If your application is built around RabbitMQ messaging, then comprehensive monitoring requires gaining visibility into the broker itself. RabbitMQ exposes metrics for all of its main components, giving you insight into your message traffic and how it affects the rest of your system.

![Out-of-the-box screenboard for the RabbitMQ Prometheus dashboard.](https://web-assets.dd-static.net/42588/1776304136-rabbitmq-monitoring-rabbitmq-prometheus-dark.png)

## How RabbitMQ works

RabbitMQ runs as an [Erlang runtime](http://erlang.org/doc/reference_manual/distributed.html), called a **node**. A RabbitMQ server can include [one or more](https://www.rabbitmq.com/clustering.html) nodes, and a cluster of nodes can operate across one machine or several. Connections to RabbitMQ take place through TCP, making RabbitMQ suitable for a [distributed setup](https://www.rabbitmq.com/distributed.html). While RabbitMQ supports a number of protocols, it [implements AMQP](https://www.rabbitmq.com/tutorials/amqp-concepts.html) (Advanced Message Queuing Protocol) and [extends](https://www.rabbitmq.com/extensions.html) some of its concepts.

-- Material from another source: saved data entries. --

-- ==== Sys2Proof/Machine/TypesPower.lean ====
section
/-! DEFINITION. State of the limiter, the energy windows, the estimator and the thermal manager
(chapters 8, 9 and 10), where a register is not its home. -/

namespace Sys2Proof.Machine

/-- The limiter's operating-point step under way (R265–R269). -/
structure OppStep where
  /-- 0 none, 1 up, 2 down, 3 table re-step, 4 to point 0 on the way to RETAIN -/
  kind : Nat := 0
  /-- point the step goes to -/
  goal : Nat := 0
  /-- a frequency handshake belongs to the step; it has been acknowledged -/
  hasFreq : Bool := true
  freqDone : Bool := false
  /-- re-step: the voltages go first -/
  voltFirst : Bool := false
deriving DecidableEq, Repr

/-- The limiter (R256–R275). win_cap, supply_cap and thermal_cap have their home in BUD_ registers. -/
structure Limiter where
  step : OppStep := {}
  /-- the four-phase handshake: opp_freq, opp_freq_req, opp_freq_ack, when the request rose, timed out (R268) -/
  freq : Nat := 0
  req : Bool := false
  ack : Bool := false
  reqAt : Nat := 0
  timedOut : Bool := false
  /-- the last down step's handshake (R265) -/
  downAt : Option Nat := none
  /-- a table change waits for the handshake under way (R269) -/
  restep : Bool := false
  /-- CORE and CACHE voltages a re-step still holds, mV (R269) -/
  voltOld : Option (Nat × Nat) := none
  /-- the point whose voltage targets wait for the end of a hold or of a block reset (R212, R267) -/
  voltGoal : Option Nat := none
  /-- a step is in progress, as the agents are told; the way to RETAIN waits for the handshake under way (R166, R267) -/
  agentStep : Bool := false
  toZero : Bool := false
  poolMaxLive : Nat := 0
  /-- FAST_LIMIT_N: the emergency, the latched pin, when it returned high (R270, R271) -/
  emergency : Bool := false
  pinLow : Bool := false
  highAt : Option Nat := none
  /-- FAST_LIMIT_N has fallen while PORST_N was low: the wake is still to be noted (R14, R99) -/
  edge : Bool := false
  /-- supply cap: last lowering, latest alert (R272) -/
  lowerAt : Option Nat := none
  alertAt : Option Nat := none
  /-- block time up to which the durations of BUD_RSN_NS have been counted (R274) -/
  rsnAt : Nat := 0
  /-- reasons that have set since the throttle sensor was last told of (R407, log 155) -/
  rsnEvents : Nat := 0
  /-- an emergency or a rail that is not stable stands against a deferred activation; since when none does (R423) -/
  barred : Bool := false
  calmFrom : Nat := 0
deriving DecidableEq, Repr

/-- An energy window (R261–R264): slots per die, newest first, in pJ, key 8 for the package; the slot under way;
the last boundary and the last decision received, Skylark ns; decisions on their way to this die: 1 lower, 2 raise. -/
structure Window where
  slots : SMap (List Nat) := []
  cur : SMap Nat := []
  lastAt : Nat := 0
  heardAt : Nat := 0
  /-- the boundary at which this die last judged the window alone (R263) -/
  aloneAt : Nat := 0
  decision : Option Nat := none
deriving DecidableEq, Repr

/-- The power estimator (R231–R254). -/
structure Estimator where
  /-- Skylark time of the last interval, and of the last calibration millisecond -/
  lastAt : Nat := 0
  calAt : Nat := 0
  /-- pJ that the last interval attributed to each cluster (R250) -/
  given : SMap Int := []
  /-- remainders of the energy counters in pJ, negative where energy is owed: contexts 0–1,023, 1,024
  unattributed, 1,025 die, 1,026 package (R249, R251) -/
  rem : SMap Int := []
  /-- sums of the calibration millisecond per rail: raw dynamic µW and leakage mW, intervals (R242) -/
  dynMs : SMap Nat := []
  leakMs : SMap Int := []
  nMs : Nat := 0
  /-- the power state or the model of all rails changed in the millisecond; rails whose model changed (R241) -/
  psChanged : Bool := false
  modelChanged : Nat := 0
  /-- CAL_EN changed in the millisecond (R241) -/
  calMoved : Bool := false
  /-- model registers that a commit has replaced, with the values that the interval under way still uses; Skylark time from
  which intervals begin with the new ones (R246) -/
  oldModel : List (Nat × Nat) := []
  modelFrom : Nat := 0
  /-- runs of good and bad counting milliseconds per rail (R243) -/
  good : SMap Nat := []
  bad : SMap Nat := []
  /-- sums toward the 100 µs delivery: die µW, stripe µW, intervals (R239) -/
  dieSum : Nat := 0
  stripeSum : SMap Int := []
  nSum : Nat := 0
  /-- latest power of each die, µW; 8 is the package (R240) -/
  dieP : SMap Nat := []
deriving DecidableEq, Repr

/-- The thermal manager (R277–R307). Temperatures are in 1/16 °C; times are block time. -/
structure Thermal where
  /-- Skylark time of the last regular round; an extra round is due (R283, R307) -/
  roundAt : Nat := 0
  extra : Bool := false
  /-- run counts of WARN, THROTTLE and SHUTDOWN (R286), of a slower band (R284), of rounds with a measured site (R282) -/
  warnRun : Nat := 0
  thrRun : Nat := 0
  shutRun : Nat := 0
  slowRun : Nat := 0
  backRun : Nat := 0
  /-- the threshold flag SHUTDOWN has set -/
  shutdown : Bool := false
  /-- the enforcement caps, without those of NO_SITES: thermal_cap (0x1F none) and thermal_pool_cap (R294) -/
  cap : Nat := 0x1F
  pool : Option Nat := none
  /-- grace deadline, last enforcement or release step, end of the last enforcement (R292–R295) -/
  deadline : Option Nat := none
  stepAt : Nat := 0
  releasing : Bool := false
  endedAt : Option Nat := none
  /-- the model: node temperatures with 16 further fraction bits, stripe powers in mW; nodes wait for the first
  round (R297) -/
  nodes : List Int := []
  stripeP : SMap Int := []
  /-- mean die power of the last 100 intervals, µW, as the estimator delivers it (R239) -/
  meanP : Nat := 0
  fresh : Bool := true
  /-- Skylark time of the last model update -/
  modelAt : Nat := 0
  /-- oscillator correction in force, ppm (R304) -/
  oscCorr : Int := 0
  /-- memory stacks: run counts of REFRESH, THROTTLE and CRIT in bits [1:0], [3:2], [5:4]; last report (R301, R303) -/
  memRuns : SMap Nat := []
  memAt : SMap Nat := []
  /-- stack reports received since the last round: stack and T, oldest first (R285) -/
  memIn : List (Nat × Nat) := []
  /-- T_die and hottest stack last reported by each die (R300) -/
  dieT : SMap (Int × Int) := []
  /-- thermal flags of each die as last told, as in DieEvent.flags (R296, R300, R301) -/
  dieFlags : SMap Nat := []
  /-- temperatures of the stacks of each other die, by stack, as last told (R300, R407) -/
  dieStacks : SMap (List (Nat × Int)) := []
  /-- site_trip lines that have risen (R290) -/
  trips : Nat := 0
deriving DecidableEq, Repr

end Sys2Proof.Machine
end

At the heart of RabbitMQ is the **message**. Messages feature a set of headers and a binary payload. Any sort of data can make up a message. It is up to your application to parse the headers and use this information to interpret the payload.

The parts of your application that join up with the RabbitMQ server are called producers and consumers. A **producer** is anything that publishes a message, which RabbitMQ then routes to another part of your application: the **consumer**. RabbitMQ clients are available in a [range of languages](http://www.rabbitmq.com/getstarted.html), letting you implement messaging in most applications.

RabbitMQ passes messages through abstractions within the server called exchanges and queues. When your application publishes a message, it publishes to an **exchange**. An exchange routes a message to a **queue**. Queues wait for a consumer to be available, then deliver the message.

You'll notice that a message going from a producer to a consumer moves through two intermediary points, an exchange and a queue. This separation lets you specify the logic of routing messages. There can be multiple exchanges per queue, multiple queues per exchange, or a one-to-one mapping of queues and exchanges. Which queue an exchange delivers to depends on [the type of the exchange](https://www.rabbitmq.com/tutorials/amqp-concepts.html#exchanges). While RabbitMQ defines the basic behaviors of topics and exchanges, how they relate is up to the needs of your application.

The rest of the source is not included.